Once I have known someone for a while, my Mississippi heritage is not an issue, and I’m not ashamed of it. If I met someone of African-American descent for the first time and desired to make an acquaintance, I would not consider yelling, “Nice to meet you; I’m Don from Miss-cippi.” If we became friends and, after a while, he determined I was a decent guy and not a racist, fine.
Crunch all the data you wish, and Mississippi will be at the top or near the top as the most racist state in the U.S. (Thank goodness for Texas and Louisiana.) Mississippi is usually at number one as the poorest as well. (Thank goodness for West Virginia and Arkansas.) That is reality.
I, like many writers, may never be able to shake my conscience free of the place because, in Mississippi, nothing is ever escaped.
As for people in Northern states, they are far from angelic on the issue of race, based on my experience and the data that support it. (I’m looking at you, Detroit.) Although I cannot defend Mississippi’s stigma of racism — that many consider indefensible — it doesn’t mean I’m ashamed of my past while living in the state from birth to age 17. Here is what I remember from my personal experiences there.
Growing up in the early to Mid-60s with segregation, race relations, for all the white people I knew and me, was simple, there were no relations — good or bad. That made it easy for me.
Although it was not uncommon to hear the “N-word” in the community at large, I rarely heard it at home. I never heard my Daddy or my brother Dale say the “N-word,” and the few times I heard Momma use it was in the context of “He’s been working like an ‘N.’” It was hardly meant as an insult, but of course, insensitive to express.
And I never heard her or anyone in my family put down Black people or warn me about “Colored” folk. Momma was a good Christian woman. Would she have advocated inviting Blacks to attend Hatley Missionary Baptist church? Of course not, nor would they have accepted.
My family was not part of any effort to punish Black folk, and although we had heard of people being in the Klan, our family and friends never considered joining such a group. Of course, one didn’t have to be a KKK member to be racist.

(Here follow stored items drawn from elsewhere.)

/-- R264, R265: BUFSWAP, once earlier operations are done, is a checkpoint and waits for its phase, in which the launch counts it; in the
handler it is a privilege trap. -/
def Claims.BufferSwapInstruction : Prop :=
  ∀ (o : TOp) (s : State), issues 0xA9 o true s = true →
    (s.core.hm = true → exec (.bufswap o) s = .next (trapped s 0x13 (BitVec.ofNat 64 (3 * 512)))) ∧
    (s.core.hm = false → s.core.drained = false → exec (.bufswap o) s = .next s) ∧
    (s.core.hm = false → s.core.drained = true → heldClash s o.slot = none → ∃ t, exec (.bufswap o) s = .next t ∧
      t.core.waits = [.phase] ∧ t.core.swapAt = some s.beat ∧ t.core.shadow = { s.core.a with leave := t.core.a.leave, stage := false } ∧ t.core.cpc = s.core.pc ∧
      t.mem = s.mem ∧ (∀ l, s.launchOf s.core.job s.core.rank = some l →
        t.launchOf s.core.job s.core.rank = some { l with swaps := l.swaps ++ [⟨s.core.coreid, s.beat⟩] }))

/-! ## Copy channels -/

/-- R247, R249, R257: the fetch of a record whose bytes are at hand: OWN = 0 parks the channel, an invalid record or an invalid unfolding
descriptor fails with status 7, a poisoned one with status 2 (of a descriptor: the model's choice, log 31); a valid one is processed from
four beats on. A head at or above 2^56 fails with status 3; a fetch waits while an atomic window is open at its bank (R193). -/
def Claims.RecordFetches : Prop :=
  ∀ (s : State) (j ch a : Nat) (f : Nat) (u : Bool) (g : CReg), OwnChan s j ch →
    let c := s.pagesFor s.core [a, a + 63]
    let x := s.core.chan j
    let as := (List.range 64).map (fun i => a + i)
    let bs := as.map (s.copyByte c x.got)
    let ws := (List.range 8).map (fun i => BitVec.ofNat 64 (leNat (((bs.map Prod.fst).drop (8 * i)).take 8)))
    let w := recF ws
    let cu := s.pagesFor c [w.udesc, w.udesc + 15, w.dst]
    let runs := fun (d : Word64 × Word64) => ∃ t r, exec (.recordFetch ch u) s = .next t ∧ (t.core.chan j).cur = some r ∧
      (t.core.chan j).fetchAt = none ∧ r.addr = a ∧ r.words = ws ∧ r.fetch = f ∧ r.base = s.beat + 4 ∧ r.chunks = w.chunks ∧
      r.nread = 0 ∧ r.ready = [] ∧ r.unf = d ∧ t.mem = s.mem
    let ends := fun (stat : Nat) => ∃ t, exec (.recordFetch ch u) s = .next t ∧ RecordEnds s t j stat
    x.st = 1 → x.cur = none → x.fetchAt = some (a, f) → f ≤ s.beat →
    (2 ^ 56 ≤ a → ends 3) ∧ (a < 2 ^ 56 → s.windowOpen c [a, a + 63] = true → exec (.recordFetch ch u) s = .next s) ∧
    (a < 2 ^ 56 → s.windowOpen c [a, a + 63] = false → s.copyReg c false a = .ok g → g.fifo = none → s.awayOf c x.got as = [] →
    ((u = true ∨ bs.any Prod.snd = true) → ends 2) ∧
    (u = false → bs.any Prod.snd = false →
      (w.own = false → ∃ t, exec (.recordFetch ch u) s = .next t ∧
        t.core.chan j = { x with st := 2, parked := a, fetchAt := none, got := [], gotAsk := 0 } ∧
        t.core.evDue = s.core.evDue ∧ t.mem = s.mem) ∧
      (w.own = true → recBad ws = true ∨ (w.acc = true ∧ s.accBad cu w = true) → ends 7) ∧
      (w.own = true → recBad ws = false → w.acc = false ∨ s.accBad cu w = false →
        (w.unf = false → runs (0#64, 0#64)) ∧
        (∀ d : CReg, w.unf = true → s.windowOpen cu [w.udesc, w.udesc + 15] = false → s.copyRefused cu false [w.udesc, w.udesc + 15] = none → s.copyReg cu false w.udesc = .ok d →
          d.fifo = none → s.awayOf cu x.got ((List.range 16).map (fun i => w.udesc + i)) = [] →
          let ds := (List.range 16).map (fun i => s.copyByte cu x.got (w.udesc + i))
          let v := fun (k : Nat) => BitVec.ofNat 64 (leNat (((ds.map Prod.fst).drop (8 * k)).take 8))
          (ds.any Prod.snd = true → ends 2) ∧
          (ds.any Prod.snd = false → unfOk (v 0).toNat (v 1).toNat = false → ends 7) ∧
          (ds.any Prod.snd = false → unfOk (v 0).toNat (v 1).toNat = true → runs (v 0, v 1))))))

/-- R250, R252: the next chunk of a record that runs is read at its beat: its bytes, or the values of its elements, with the scale
stage applied; it may be written when the stages' beats are over. A read that meets a busy bank is deferred by one beat (R245); poison
under PCK fails the record with status 2 (R251). -/
def Claims.ChunksAreRead : Prop :=
  ∀ (s : State) (j ch : Nat) (u : Bool) (r : CRec) (places : List Place), OwnChan s j ch →
    let x := s.core.chan j
    let w := recF r.words
    let c1 := s.pagesFor s.core [w.src]
    let c := s.chunkPages s.core w places
    let k := r.nread
    let as := places.flatMap (s.placeBytes c w)
    x.cur = some r → x.st = 1 → x.stopAt = none → k < r.chunks → r.base + k ≤ s.beat → r.lastRead ≠ some s.beat →
    (∀ y ∈ r.ready, s.beat < y.writeAt) →
    s.chunkPlaces c1 w (unfOf r.unf.1.toNat r.unf.2.toNat) k = .ok places → s.isFlat c1 w.src = false →
    s.fifoAt c w w.src (w.inChunk k) false = none →
    (s.portBusy ch false (banksAt as) = true → ∃ t, exec (.chunkRead ch u) s = .next t ∧
      (t.core.chan j).cur = some { r with base := r.base + 1 } ∧ t.mem = s.mem) ∧
    (s.portBusy ch false (banksAt as) = false → s.awayOf c r.far as = [] →
      let reads := fun (items : List (Nat × XVal × Nat)) (bytes : List Byte) (bad : Bool) =>
        (w.pck = true → bad = true → ∃ t, exec (.chunkRead ch u) s = .next t ∧ RecordEnds s t j 2) ∧
        (w.pck = false ∨ bad = false → ∃ t y r', exec (.chunkRead ch u) s = .next t ∧ (t.core.chan j).cur = some r' ∧
          r'.nread = k + 1 ∧ r'.ready = r.ready ++ [y] ∧ y.k = k ∧ y.items = items ∧ y.bytes = bytes ∧ y.poison = bad ∧
          y.writeAt = s.beat + w.depth ∧ t.mem = s.mem)
      (w.value = false → (∀ e, s.copyRefused c false as = some e → ∃ t, exec (.chunkRead ch u) s = .next t ∧ RecordEnds s t j e) ∧
        (s.copyRefused c false as = none →
          let bs := as.map (s.copyByte c r.far)
          reads [] (bs.map Prod.fst) (bs.any Prod.snd || r.farBad || u))) ∧
      (∀ items bad, w.value = true → s.chunkItems c w r.far none k places 0 = .ok (items, bad) →
        reads (items.map (fun it => (it.1, scaleVal w it.2.1, it.2.2))) [] (bad || r.farBad || u)) ∧
      (∀ e, w.value = true → s.chunkItems c w r.far none k places 0 = .error e →
        ∃ t, exec (.chunkRead ch u) s = .next t ∧ RecordEnds s t j e))
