-- ==== Sys2Proof/Laws/Issue.lean ====
section
/-! SUPPORT. What the issue of one operation can do: one equation for its effect, one for each kind of trap, one for a wait. -/
namespace Sys2Proof.Laws
open Sys2Proof.Machine

theorem drawPlan_one (f : SOp → Bool) (x : SOp) : drawPlan f 0 none [x] = if f x then ([0], 1) else ([0], 0) := by
  unfold drawPlan; by_cases h : f x <;> simp [h, drawPlan]

/-- The effect takes no room in the withholding buffer, or the core withholds nothing (R220). -/
def Roomy (opc : Nat) (s : State) (e : Eff) : Prop := s.core.guarded = false ∨ heldNeed (opc, .ok e) = 0

theorem gaps_one (opc : Nat) (s : State) (e : Eff) (h : Roomy opc s e) : s.core.gaps [(opc, .ok e)] = [.ok e] := by
  unfold Core.gaps
  rcases h with h | h
  · simp [h]
  · split
    · simp [gapFaults, h]
    · rfl

/-- The conditions of an issue rule, taken apart, for the operation with its meaning. -/
theorem issues_parts {opc : Nat} {o : TOp} (run : Env → Out) {d : Bool} {s : State} (h : issues opc o d s = true) :
    regWait s ⟨opc, o, run⟩ = none ∧ dictWait s d = false ∧ budgetFault s.core [⟨opc, o, run⟩] = none ∧ stageCollision s = none ∧
    collision s [] [⟨opc, o, run⟩] = none ∧
    drawCollision [⟨opc, o, run⟩] (if drawsS opc o then 1 else 0) (if drawsC opc then 1 else 0) = none ∧
    (s.core.yleft == 0 && !(opc == 0xDB)) = false ∧ loopEndFault s.core [⟨opc, o, run⟩] = none := by
  simp only [issues, Bool.and_eq_true, Option.isNone_iff_eq_none, Bool.not_eq_true', Bool.or_eq_true, bne_iff_ne, ne_eq,
    beq_iff_eq] at h
  obtain ⟨⟨⟨⟨⟨⟨⟨h1, h2⟩, h3⟩, h4⟩, h5⟩, h6⟩, h7⟩, h8⟩ := h
  refine ⟨h1, h2, h3, h4, h5, ?_, ?_, h8⟩
  · rw [← h6]; unfold drawCollision; simp only [List.findSome?_cons, List.findSome?_nil, bare, List.find?_cons, List.find?_nil]
    generalize (if (o.dst == 13#8) = true then drawsS opc o else drawsC opc) = z
    cases z <;> rfl
  · rcases h7 with h | h
    · simp [h]
    · simp [h]

/-- A plan of draws for one operation: its number of draws, and its own draw at the counter's value (R79). -/
theorem drawPlan_cases (f : SOp → Bool) (x : SOp) : (drawPlan f 0 none [x]).2 = (if f x then 1 else 0) ∧ (drawPlan f 0 none [x]).1 = [0] := by
  rw [drawPlan_one]; split <;> exact ⟨rfl, rfl⟩

/-- One operation alone switches no bank that it uses itself (R244). -/
theorem withSwitches_one {c : Core} {k : Nat} {e : Eff} (h : e.waits = [] ∨ e.bankUses c = []) : withSwitches c [(k, .ok e)] = [.ok e] := by
  unfold withSwitches
  rcases h with h | h
  · simp [h]
  · simp only [List.map_cons, List.map_nil, List.any_cons, List.any_nil, h, Bool.or_false, ite_eq_right_iff, List.cons.injEq, and_true]
    intro hc
    simp only [Bool.and_eq_true, List.any_eq_true] at hc
    obtain ⟨-, w, -, hw⟩ := hc
    cases w <;> simp at hw
theorem withSwitches_fault {c : Core} {j k : Nat} {x : Word64} : withSwitches c [(j, .fault k x)] = [.fault k x] := rfl

theorem issueOne_ok {opc : Nat} {o : TOp} {run : TOp → Env → Out} {d : Bool} {s : State} {e : Eff}
    (h : issues opc o d s = true) (hr : run o (seen opc o s) = .ok e) (hn : Roomy opc s e)
    (hl : e.late e.perfs = none := by rfl) (hc : e.ckpt = true → heldClash s o.slot = none := by intro h; cases h)
    (hb : e.waits = [] ∨ e.bankUses s.core = [] := by exact .inl rfl) :
    issueOne opc o run d s = issued opc o s e := by
  obtain ⟨k1, k2, k3, k4, k5, k6, k7, k8⟩ := issues_parts (run o) h
  obtain ⟨hS, gS⟩ := drawPlan_cases (fun x => drawsS x.opc x.o) ⟨opc, o, run o⟩
  obtain ⟨hC, gC⟩ := drawPlan_cases (fun x => drawsC x.opc) ⟨opc, o, run o⟩
  have hr' : run o ⟨s, if drawsC opc then drawLanes s.core.tomb s.core.a.rngc
      else if drawsS opc o then drawLanes s.core.tomb s.core.a.rngs else lanes0, 0⟩ = .ok e := hr
  have hk : (if e.ckpt then heldClash s o.slot else none) = none := by
    split
    · exact hc ‹_›
    · rfl
  unfold issueOne issueOps State.bundleWaits State.bundleLanes
  simp only [hS, hC, gS, gC, k1, k2, k3, k4, k5, k6, k7, k8, List.map_cons, List.map_nil, runOps,
    List.getD_cons_zero, BitVec.add_zero, hr', List.any_cons, List.any_nil, Option.isSome_none, Bool.or_false,
    Out.waits, Out.holds, Bool.and_false, Bool.false_eq_true, if_false, Option.or_none, firstMismatch, List.zip_cons_cons, List.zip_nil_right,
    timed, ite_self, gaps_one _ _ _ hn, withLate, List.flatMap_cons, List.flatMap_nil, List.append_nil, hl, withSwitches_one hb, withClashes,
    windowClash, List.findSome?_nil, hk, faultOrder, Option.toList_none]
  by_cases h0 : o.slot = 0
  · simp [h0, firstFault, Out.eff, issued]
  · by_cases hs : o.slot ≤ 6
    · simp [h0, hs, firstFault, Out.eff, issued]
    · simp [h0, hs, firstFault, Out.eff, issued]

/-- No checkpoint gap stands before the fault, which is none itself (R221, R392). -/
def NoGap (opc : Nat) (s : State) (k : Nat) (x : Word64) : Prop :=
  s.core.guarded = false ∨ (k ≠ 0x1A ∧ (heldStatic opc = 0 ∨ beforeGap (.fault k x) = true))

theorem gaps_fault (opc : Nat) (s : State) (k : Nat) (x : Word64) (h : NoGap opc s k x) :
    s.core.gaps [(opc, .fault k x)] = [.fault k x] := by
  unfold Core.gaps
  rcases h with h | ⟨hk, h⟩
  · simp [h]
  · split
    · rcases h with h | h
      · unfold gapFaults
        split
        · rename_i a heq; cases heq; exact absurd rfl hk
        · simp [heldNeed, h, gapFaults]
      · unfold gapFaults
        split
        · rename_i a heq; cases heq; exact absurd rfl hk
        · simp [h, gapFaults]
    · rfl

theorem issueOne_fault {opc : Nat} {o : TOp} {run : TOp → Env → Out} {d : Bool} {s : State} {k : Nat} {x : Word64}
    (h : issues opc o d s = true) (hr : run o (seen opc o s) = .fault k x) (hn : NoGap opc s k x) :
    issueOne opc o run d s = trapIssue s k x := by
  obtain ⟨k1, k2, k3, k4, k5, k6, k7, k8⟩ := issues_parts (run o) h
  obtain ⟨hS, gS⟩ := drawPlan_cases (fun x => drawsS x.opc x.o) ⟨opc, o, run o⟩
  obtain ⟨hC, gC⟩ := drawPlan_cases (fun x => drawsC x.opc) ⟨opc, o, run o⟩
  have hr' : run o ⟨s, if drawsC opc then drawLanes s.core.tomb s.core.a.rngc
      else if drawsS opc o then drawLanes s.core.tomb s.core.a.rngs else lanes0, 0⟩ = .fault k x := hr
  unfold issueOne issueOps State.bundleWaits State.bundleLanes
  simp only [hS, hC, gS, gC, k1, k2, k3, k4, k5, k6, k7, k8, List.map_cons, List.map_nil, runOps,
    List.getD_cons_zero, BitVec.add_zero, hr', List.any_cons, List.any_nil, Option.isSome_none, Bool.or_false,
    Out.waits, Out.holds, Bool.and_false, Bool.false_eq_true, if_false, Option.or_none, firstMismatch, List.zip_cons_cons, List.zip_nil_right,
    timed, ite_self, gaps_fault _ _ _ _ hn, withLate, List.flatMap_cons, List.flatMap_nil, List.append_nil, withSwitches_fault, withClashes,
    faultOrder, Option.toList_none]
  by_cases h0 : o.slot = 0
  · simp [h0, firstFault]
  · by_cases hs : o.slot ≤ 6
    · simp [h0, hs, firstFault]
    · simp [h0, hs, firstFault]

/-- A wait in free-running code leaves the state as it is (R22, R194). -/
theorem issueOne_wait {opc : Nat} {o : TOp} {run : TOp → Env → Out} {d : Bool} {s : State} {r x : Nat}
    (ht : s.core.timetabled = false) (hr : run o (seen opc o s) = .wait r x) : issueOne opc o run d s = s := by
  obtain ⟨_, gS⟩ := drawPlan_cases (fun x => drawsS x.opc x.o) ⟨opc, o, run o⟩
  obtain ⟨_, gC⟩ := drawPlan_cases (fun x => drawsC x.opc) ⟨opc, o, run o⟩
  have hr' : run o ⟨s, if drawsC opc then drawLanes s.core.tomb s.core.a.rngc
      else if drawsS opc o then drawLanes s.core.tomb s.core.a.rngs else lanes0, 0⟩ = .wait r x := hr
  unfold issueOne issueOps State.bundleWaits State.bundleLanes
  simp [gS, gC, hr', ht, runOps, Out.waits]

end Sys2Proof.Laws
end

I never thought of our family or anyone we were close to being racists, but in the purest sense of the definition, who knows? And one can be a racist while thinking they are not. None of our ancestors (in our family tree of several generations) were ever enslavers; we were and had been farmers, including dirt-poor sharecroppers, many years ago.
Our genealogy, in fact, revealed that a distant relative (not living in Mississippi) served in the Union Navy. Continuing Slavery was of no benefit whatsoever to any of my relatives past, some of whom died fighting in the Confederate Army, and a few who made it home returned to nothing.
That said, how I’ve treated African-Americans at work,** play, and in my community leaves me without any White Guilt.
Iconic scene from Spotsylvania Court House, Virginia. The eight-day battle in May 1864 resulted in 32,000 casualties. Deaths, in the Civil War, are most often quoted to be 623,026 about 2 percent of the U.S. population then, in today’s numbers, that would be the equivalent of more than 6 million! It claimed more fatalities, by far than any other single war or conflict in the Nation’s history! (Art Courtesy Wikimedia Commons)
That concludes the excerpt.